:: Data provided ::
-- ==== Sys2Proof/Laws/PerInstr.lean ====
section
/-! SUPPORT. Facts about every operation as syntax, one lemma for each constructor: the family InTable says that an operation's row stands in the opcode
table and that an operation selected by `ST` is a bus event (30_encoding.md R84, R85). -/

namespace Sys2Proof.Laws.InTable

/-- The row of the operation is in opcode_table.json, its pattern lies inside its mask, and only the environment's operations are selected by `ST`. -/
def Statement (i : Instr) : Prop :=
  rowOf i ∈ opcodeTable ∧ (rowOf i).pattern &&& (rowOf i).mask = (rowOf i).pattern ∧
    ((selectedIn i).isSome = true → i.agent = .environment)

theorem evStart : Statement .evStart := by unfold Statement; decide
theorem evOvfAwaitAddress (d : Byte) : Statement (.evOvfAwaitAddress d) := ⟨by simp only [rowOf]; decide, by simp only [rowOf]; decide, fun _ => rfl⟩
theorem evOvfSendDataByte (d : Byte) : Statement (.evOvfSendDataByte d) := ⟨by simp only [rowOf]; decide, by simp only [rowOf]; decide, fun _ => rfl⟩
theorem evOvfAwaitAckAfterSend (d : Byte) : Statement (.evOvfAwaitAckAfterSend d) := ⟨by simp only [rowOf]; decide, by simp only [rowOf]; decide, fun _ => rfl⟩
theorem evOvfCheckReceivedAck (d : Byte) : Statement (.evOvfCheckReceivedAck d) := ⟨by simp only [rowOf]; decide, by simp only [rowOf]; decide, fun _ => rfl⟩
theorem evOvfReceiveDataByte (d : Byte) : Statement (.evOvfReceiveDataByte d) := ⟨by simp only [rowOf]; decide, by simp only [rowOf]; decide, fun _ => rfl⟩
theorem evOvfStoreByteAndAck (d : Byte) : Statement (.evOvfStoreByteAndAck d) := ⟨by simp only [rowOf]; decide, by simp only [rowOf]; decide, fun _ => rfl⟩
theorem evOvfInvalidState (low : BitVec 1) (d : Byte) : Statement (.evOvfInvalidState low d) :=
  ⟨by simp only [rowOf]; decide, by simp only [rowOf]; decide, fun _ => rfl⟩
theorem evStop : Statement .evStop := by unfold Statement; decide
theorem appAvailable : Statement .appAvailable := by unfold Statement; decide
theorem appRead : Statement .appRead := by unfold Statement; decide
theorem appQueue (b : Byte) : Statement (.appQueue b) := ⟨by simp only [rowOf]; decide, by simp only [rowOf]; decide, fun h => by cases h⟩
theorem appTxCount : Statement .appTxCount := by unfold Statement; decide
theorem hostCmd1 (d : Descriptor) : Statement (.hostCmd1 d) := ⟨by simp only [rowOf]; decide, by simp only [rowOf]; decide, fun h => by cases h⟩
theorem hostCmdN (d : Descriptor) (r : ReplyRequest) : Statement (.hostCmdN d r) :=
  ⟨by simp only [rowOf]; decide, by simp only [rowOf]; decide, fun h => by cases h⟩

end Sys2Proof.Laws.InTable
end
:::
Please repeat each line above exactly.

-- ==== Sys2Proof/Laws/PerInstr.lean ====
section
/-! SUPPORT. Facts about every operation as syntax, one lemma for each constructor: the family InTable says that an operation's row stands in the opcode
table and that an operation selected by `ST` is a bus event (30_encoding.md R84, R85). -/

namespace Sys2Proof.Laws.InTable

/-- The row of the operation is in opcode_table.json, its pattern lies inside its mask, and only the environment's operations are selected by `ST`. -/
def Statement (i : Instr) : Prop :=
  rowOf i ∈ opcodeTable ∧ (rowOf i).pattern &&& (rowOf i).mask = (rowOf i).pattern ∧
    ((selectedIn i).isSome = true → i.agent = .environment)

theorem evStart : Statement .evStart := by unfold Statement; decide
theorem evOvfAwaitAddress (d : Byte) : Statement (.evOvfAwaitAddress d) := ⟨by simp only [rowOf]; decide, by simp only [rowOf]; decide, fun _ => rfl⟩
theorem evOvfSendDataByte (d : Byte) : Statement (.evOvfSendDataByte d) := ⟨by simp only [rowOf]; decide, by simp only [rowOf]; decide, fun _ => rfl⟩
theorem evOvfAwaitAckAfterSend (d : Byte) : Statement (.evOvfAwaitAckAfterSend d) := ⟨by simp only [rowOf]; decide, by simp only [rowOf]; decide, fun _ => rfl⟩
theorem evOvfCheckReceivedAck (d : Byte) : Statement (.evOvfCheckReceivedAck d) := ⟨by simp only [rowOf]; decide, by simp only [rowOf]; decide, fun _ => rfl⟩
theorem evOvfReceiveDataByte (d : Byte) : Statement (.evOvfReceiveDataByte d) := ⟨by simp only [rowOf]; decide, by simp only [rowOf]; decide, fun _ => rfl⟩
theorem evOvfStoreByteAndAck (d : Byte) : Statement (.evOvfStoreByteAndAck d) := ⟨by simp only [rowOf]; decide, by simp only [rowOf]; decide, fun _ => rfl⟩
theorem evOvfInvalidState (low : BitVec 1) (d : Byte) : Statement (.evOvfInvalidState low d) :=
  ⟨by simp only [rowOf]; decide, by simp only [rowOf]; decide, fun _ => rfl⟩
theorem evStop : Statement .evStop := by unfold Statement; decide
theorem appAvailable : Statement .appAvailable := by unfold Statement; decide
theorem appRead : Statement .appRead := by unfold Statement; decide
theorem appQueue (b : Byte) : Statement (.appQueue b) := ⟨by simp only [rowOf]; decide, by simp only [rowOf]; decide, fun h => by cases h⟩
theorem appTxCount : Statement .appTxCount := by unfold Statement; decide
theorem hostCmd1 (d : Descriptor) : Statement (.hostCmd1 d) := ⟨by simp only [rowOf]; decide, by simp only [rowOf]; decide, fun h => by cases h⟩
theorem hostCmdN (d : Descriptor) (r : ReplyRequest) : Statement (.hostCmdN d r) :=
  ⟨by simp only [rowOf]; decide, by simp only [rowOf]; decide, fun h => by cases h⟩

end Sys2Proof.Laws.InTable
end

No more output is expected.